Stanzas, meter, form — all that stuff is well and good if you're already bought in, but it doesn't mean anything if you only have a passing interest in poetry.
Rest easy. There's no quiz at the end!
2. Don't worry about "getting it."
Even when there's no formal graded quiz, people still put pressure on themselves to crack a poem, to unlock its meaning or to answer some unanswerable question about what the poet was trying to say. Don't do it!
Harryette Mullen is a professor at UCLA and a poet herself. She says, "People don't trust themselves because they're thinking in the back of their minds, 'there's a right answer, there's a correct answer and I wanna be sure I'm not giving a wrong answer.'"
Instead of trying to answer specific questions when you read a poem, she says to ask yourself some broader questions:
- What overall impression do you get?
- What ideas float around in your mind?
- What do you feel?
Again — there's no test, there's no wrong answer. Just look around in your own brain as you read the poem, and take in what's there.

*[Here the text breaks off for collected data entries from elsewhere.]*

-- ==== Sys2Proof/Machine/Alu.lean ====
section
/-! DEFINITION. Register loads and arithmetic (spec/42_alu.md). Operands are read before any write, the result is written first
and the flag last (R160, D5). Every handler advances and none raises. -/

namespace Sys2Proof.Machine

/-- `LD Vx, kk` (R161). -/
def execLdImm (x : Nib) (kk : Byte) (s : State) : Host.Outcome State Fault Refusal :=
  complete (encode (.ldImm x kk)) s (.advance (s.setV x kk.toNat))

/-- `LD Vx, Vy` (R162). -/
def execLdReg (x y : Nib) (s : State) : Host.Outcome State Fault Refusal :=
  complete (encode (.ldReg x y)) s (.advance (s.setV x (s.reg y).toNat))

/-- `ADD Vx, kk` (R163): no flag. -/
def execAddImm (x : Nib) (kk : Byte) (s : State) : Host.Outcome State Fault Refusal :=
  complete (encode (.addImm x kk)) s (.advance (s.setV x ((s.reg x).toNat + kk.toNat)))

/-- `OR Vx, Vy` (R164): VF is not written. -/
def execOrReg (x y : Nib) (s : State) : Host.Outcome State Fault Refusal :=
  complete (encode (.orReg x y)) s (.advance (s.setV x (s.reg x ||| s.reg y).toNat))

/-- `AND Vx, Vy` (R165): VF is not written. -/
def execAndReg (x y : Nib) (s : State) : Host.Outcome State Fault Refusal :=
  complete (encode (.andReg x y)) s (.advance (s.setV x (s.reg x &&& s.reg y).toNat))

/-- `XOR Vx, Vy` (R166): VF is not written. -/
def execXorReg (x y : Nib) (s : State) : Host.Outcome State Fault Refusal :=
  complete (encode (.xorReg x y)) s (.advance (s.setV x (s.reg x ^^^ s.reg y).toNat))

/-- `ADD Vx, Vy` (R170): VF is the carry of the sum before the mask. -/
def execAddReg (x y : Nib) (s : State) : Host.Outcome State Fault Refusal :=
  complete (encode (.addReg x y)) s
    (.advance ((s.setV x ((s.reg x).toNat + (s.reg y).toNat)).setVF (carryFlag ((s.reg x).toNat + (s.reg y).toNat))))

/-- `SUB Vx, Vy` (R171): VF is 1 iff Vx > Vy, strictly. -/
def execSubReg (x y : Nib) (s : State) : Host.Outcome State Fault Refusal :=
  complete (encode (.subReg x y)) s
    (.advance ((s.setV x (wrappedDifference (s.reg x) (s.reg y))).setVF (greaterFlag (s.reg x) (s.reg y))))

/-- `SHR Vx` (R172): in place; VF is the old bit 0. -/
def execShr (x : Nib) (s : State) : Host.Outcome State Fault Refusal :=
  complete (encode (.shr x)) s (.advance ((s.setV x ((s.reg x).toNat >>> 1)).setVF (shiftedOutRight (s.reg x))))

/-- `SUBN Vx, Vy` (R173): VF is 1 iff Vy > Vx, strictly. -/
def execSubnReg (x y : Nib) (s : State) : Host.Outcome State Fault Refusal :=
  complete (encode (.subnReg x y)) s
    (.advance ((s.setV x (wrappedDifference (s.reg y) (s.reg x))).setVF (greaterFlag (s.reg y) (s.reg x))))

/-- `SHL Vx` (R174): in place; VF is the old bit 7. -/
def execShl (x : Nib) (s : State) : Host.Outcome State Fault Refusal :=
  complete (encode (.shl x)) s (.advance ((s.setV x ((s.reg x).toNat <<< 1)).setVF (shiftedOutLeft (s.reg x))))

/-- `RND Vx, kk` (R175): a fresh random byte, a free value (log 6), under the mask. -/
def execRnd (x : Nib) (kk : Byte) (s : State) : Host.Outcome State Fault Refusal :=
  complete (encode (.rnd x kk)) s (.advance (s.setV x (Config.drawByte s.draws &&& kk).toNat).countDraw)

end Sys2Proof.Machine
end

"Those kind of overall impressions, I think most of us do get," says Mullen. "We are left with something." Whatever that "something" is — trust it!

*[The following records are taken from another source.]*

-- ==== Sys2Proof/Machine/Cycle.lean ====
section
/-! DEFINITION. The fetch-decode-execute step of spec/40_cycle.md and the host's operations of spec/60_exceptions.md R260, which
Machine/Step.lean calls. -/

namespace Sys2Proof.Machine

/-- Instruction fetch at pc (20_memory R55): two bytes, big-endian; `pc + 1` is not masked. -/
def State.fetch (s : State) : Except Raise Word := s.readWord16 s.pc.toNat

/-- Decode and execute the fetched word (R114, R115); a word that matches no entry is an unknown opcode (30_encoding R87). -/
def runWord (w : Word) (s : State) : Host.Outcome State Fault Refusal :=
  match decode s.params.timerKeyOps w with
  | .ok i => exec i s
  | .error _ => .next (s.takeFault ⟨.unknownOpcode, none⟩ (some w))

/-- `Step` with the key sample the state holds (R112): a halted machine changes nothing (R111); otherwise `started` is set and
the word at pc is fetched and run. A fault of the fetch has no word (60_exceptions R253). -/
def runStep (s : State) : Host.Outcome State Fault Refusal :=
  if s.halted then .next s
  else match s.markStarted.fetch with
    | .ok w => runWord w s.markStarted
    | .error r => .next (s.markStarted.takeFault r none)

/-- `TimerTick()` (45_timers_keys R237): each non-zero timer counts down; only under `standard`, and not when halted. -/
def State.timerTick (s : State) : State :=
  if s.halted then s
  else match s.params.timerKeyOps with
    | .absent => s
    | .standard => (s.setDt (BitVec.ofNat 8 (s.dt.toNat - 1))).setSt (BitVec.ofNat 8 (s.st.toNat - 1))

/-- `LoadProgram(bytes)` (70_reset R283): refused without effect after the first step or when too long; the host is told. -/
def State.loadProgram (s : State) (bytes : List Byte) : State :=
  if s.started ∨ bytes.length > Config.maxProgram then s.reply .refused
  else (s.storeBytes Config.loadAddr bytes).reply .accepted

/-- `Step(keys, rnd)` as the host calls it (R110): the sample is taken for the whole step (60_exceptions R264); a halted machine
changes nothing (R111). -/
def stepWithKeys (keys : BitVec 16) (s : State) : Host.Outcome State Fault Refusal :=
  if s.halted then .next s else runStep { s with keys := keys }

/-- One operation of the host (R260). -/
def performOp (op : HostOp) (s : State) : Host.Outcome State Fault Refusal :=
  match op with
  | .loadProgram bytes => .next (s.loadProgram bytes)
  | .timerTick => .next s.timerTick
  | .step keys => stepWithKeys keys s

/-- The host's next operation; with none pending, a `Step` with the key sample as it stands (log 8, log 9). -/
def performNext (s : State) : Host.Outcome State Fault Refusal :=
  match s.pending with
  | [] => runStep s
  | op :: rest => performOp op { s with pending := rest }

/-- A word placed where the next step fetches it, in a machine whose next operation is a `Step` that can run: not halted and
nothing pending (log 16). At pc = 0xFFF only the first byte has a place: no instruction can be fetched there (R55). -/
def State.placeWord (s : State) (w : Word) : State :=
  { s.storeBytes s.pc.toNat (if s.pc.toNat = 0xFFF then [highByte w] else [highByte w, lowByte w]) with
    pending := []
    fault := none }

end Sys2Proof.Machine
end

And Mullen says if something in the poem is throwing you off — whether it be a weird image or a funny phrase — stop, take a breath, and read it again later. Sometimes that can mean right away. Other times it means take a week. Or a month. Or a year.

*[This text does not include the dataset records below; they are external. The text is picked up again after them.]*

-- ==== Sys2Proof/Laws/Drawing.lean ====
section
/-! SUPPORT. What the sprite compositor produces (spec/44_display.md R210, R212), for cells without a repeat; and the cells of a
sprite: which they are, and that none repeats. -/

namespace Sys2Proof.Machine

theorem flipCells_disp (cells : List (Fin 64 × Fin 32)) (d : Drawing) (h : cells.Nodup) (c : Fin 64 × Fin 32) :
    (cells.foldl flipCell d).disp.cell c = if c ∈ cells then !d.disp.cell c else d.disp.cell c := by
  induction cells generalizing d with
  | nil => simp
  | cons e rest ih =>
    obtain ⟨he, hr⟩ := List.nodup_cons.mp h
    rw [List.foldl_cons, ih _ hr]
    simp only [flipCell, Display.cell_setCell, List.mem_cons]
    by_cases hc : c = e
    · subst hc; simp [he]
    · simp [hc]

theorem flipCells_collided (cells : List (Fin 64 × Fin 32)) (d : Drawing) (h : cells.Nodup) :
    (cells.foldl flipCell d).collided = (d.collided || cells.any d.disp.cell) := by
  induction cells generalizing d with
  | nil => simp
  | cons e rest ih =>
    obtain ⟨he, hr⟩ := List.nodup_cons.mp h
    rw [List.foldl_cons, ih _ hr]
    have : rest.any (flipCell d e).disp.cell = rest.any d.disp.cell := by
      rw [Bool.eq_iff_iff, List.any_eq_true, List.any_eq_true]
      refine exists_congr fun c => and_congr_right fun hc => ?_
      have : c ≠ e := fun h => he (h ▸ hc)
      simp [flipCell, this]
    rw [this, List.any_cons]
    simp [flipCell, Bool.or_assoc]

theorem flipCells_events (cells : List (Fin 64 × Fin 32)) (d : Drawing) (h : cells.Nodup) :
    (cells.foldl flipCell d).events =
      d.events ++ cells.map fun c => DisplayEvent.setCell c.1 c.2 (!d.disp.cell c) := by
  induction cells generalizing d with
  | nil => simp
  | cons e rest ih =>
    obtain ⟨he, hr⟩ := List.nodup_cons.mp h
    rw [List.foldl_cons, ih _ hr]
    have : (rest.map fun c => DisplayEvent.setCell c.1 c.2 (!(flipCell d e).disp.cell c)) =
        rest.map fun c => DisplayEvent.setCell c.1 c.2 (!d.disp.cell c) := by
      refine List.map_congr_left ?_
      intro c hc
      have : c ≠ e := fun h => he (h ▸ hc)
      simp [flipCell, this]
    rw [this]
    simp [flipCell]

theorem mem_rowCells (ox cy : Nat) (row : Byte) (c : Fin 64 × Fin 32) :
    c ∈ rowCells ox cy row ↔ ∃ b, b < 8 ∧ row.getLsbD (7 - b) = true ∧ c = wrapCell (ox + b) cy := by
  simp only [rowCells, List.mem_map, List.mem_filter]
  constructor
  · rintro ⟨b, ⟨hb, hr⟩, rfl⟩
    refine ⟨b, ?_, hr, rfl⟩
    simp only [List.mem_cons, List.not_mem_nil, or_false] at hb
    omega
  · rintro ⟨b, hb, hr, rfl⟩
    refine ⟨b, ⟨?_, hr⟩, rfl⟩
    simp only [List.mem_cons, List.not_mem_nil, or_false]
    omega

theorem mem_spriteCells (rows : List Byte) (ox oy : Nat) (c : Fin 64 × Fin 32) :
    c ∈ spriteCells ox oy rows ↔
      ∃ r, r < rows.length ∧ ∃ b, b < 8 ∧ (rows.getD r 0).getLsbD (7 - b) = true ∧ c = wrapCell (ox + b) (oy + r) := by
  induction rows generalizing oy with
  | nil => simp [spriteCells]
  | cons row rest ih =>
    simp only [spriteCells, List.mem_append, mem_rowCells, ih, List.length_cons]
    constructor
    · rintro (⟨b, hb, hr, rfl⟩ | ⟨r, hr, b, hb, hbit, rfl⟩)
      · exact ⟨0, by omega, b, hb, by simpa using hr, rfl⟩
      · exact ⟨r + 1, by omega, b, hb, by simpa using hbit, by rw [Nat.add_assoc, Nat.add_comm 1]⟩
    · rintro ⟨r, hr, b, hb, hbit, rfl⟩
      cases r with
      | zero => exact .inl ⟨b, hb, by simpa using hbit, rfl⟩
      | succ r => exact .inr ⟨r, by omega, b, hb, by simpa using hbit, by rw [Nat.add_assoc, Nat.add_comm 1]⟩

theorem rowCells_nodup (ox cy : Nat) (row : Byte) : (rowCells ox cy row).Nodup := by
  refine List.Nodup.map_on ?_ (List.Nodup.filter _ (by decide))
  intro a ha b hb hab
  have ha := (List.mem_filter.mp ha).1
  have hb := (List.mem_filter.mp hb).1
  simp only [List.mem_cons, List.not_mem_nil, or_false] at ha hb
  have h : (ox + a) % 64 = (ox + b) % 64 := congrArg (fun c => c.1.val) hab
  omega

/-- No cell is touched twice by one draw (R210): a sprite is at most 8 columns wide and 32 rows tall. -/
theorem spriteCells_nodup (rows : List Byte) (ox oy : Nat) (h : rows.length ≤ 32) : (spriteCells ox oy rows).Nodup := by
  induction rows generalizing oy with
  | nil => simp [spriteCells]
  | cons row rest ih =>
    simp only [List.length_cons] at h
    refine List.Nodup.append (rowCells_nodup _ _ _) (ih _ (by omega)) ?_
    intro c h1 h2
    obtain ⟨b, _, _, rfl⟩ := (mem_rowCells _ _ _ _).mp h1
    obtain ⟨r, hr, b', _, _, hc⟩ := (mem_spriteCells _ _ _ _).mp h2
    have : oy % 32 = (oy + 1 + r) % 32 := congrArg (fun c => c.2.val) hc
    omega

end Sys2Proof.Machine
end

"Sometimes we change," she says. "The poem is still the same, the text is still the same ... But we return to the poem with a different understanding."
3. Read it out loud.
"We have to remember that poetry was an oral art form before anything else," says Choi. "And that oral tradition has been with us for thousands and thousands of years so I think a lot of information can be gained from reading poems out loud."
As an exercise, you can try reading a poem out loud a few different ways:
- Like you're savoring every word, and every syllable, trying out the shapes of the word in your mouth
- Like you're explaining something really difficult to someone else.
Fun fact: here at NPR when reporters read their scripts, it's sometimes helpful to have them read them in different ways, with stresses on different words. It helps them find the groove of their writing, which is essentially what you're trying to do with someone else's poetry. You can make the very same words sound entirely different. Try it.
Listen to former Poet Laureate Juan Felipe Herrera read his poem, "Almost Livin' Almost dyin'."
NPR YouTube4. Visualize the poem.
A poem might offer you a stack of images, but there are plenty of gaps to fill. So go ahead and fill them! Mullen says to think of the poem like it's a movie or a play and you're the director.
"What colors would you use?" she says. "What kind of setting is there? If there's light what kind of light would it be? Harsh light? Twilight? Dusk? Would it be indoors or outdoors? Can you imagine the speaker?
These brain pictures will help illuminate whatever it is you seem to be getting out of the poem. And keep in mind the first two tips: this isn't school, and there isn't a single answer. What you see is what you see.
If you need help — Choi suggests doodling images that really stick out as you read the poem. That might help you find a common theme or a throughline.
5. Read a bunch of poetry.
The experts we talked to say their poetry curriculum in schools was mostly centered around the classical canon — your Shakespeares and your Frosts. But everyone stressed that the world of poetry is a lot bigger than that (not to mention less white, less male, less old). So if poems about walking in the woods when it's snowing aren't your jam, then keep looking — there's something out there for you.
Or better yet, when you can, head to your local poetry reading. Shihan Van Clief and Dante Basco co-founded Da Poetry Lounge — a long-running poetry reading in Los Angeles that takes place every Tuesday.
Van Clief says to be honest about your tastes and what you're looking for — if you're looking for something closer to Shel Silverstein than the latest Pulitzer Prize-winning collection, that's fine.
"There's just as much value in that because it gives them a stepping stone," says Van Clief.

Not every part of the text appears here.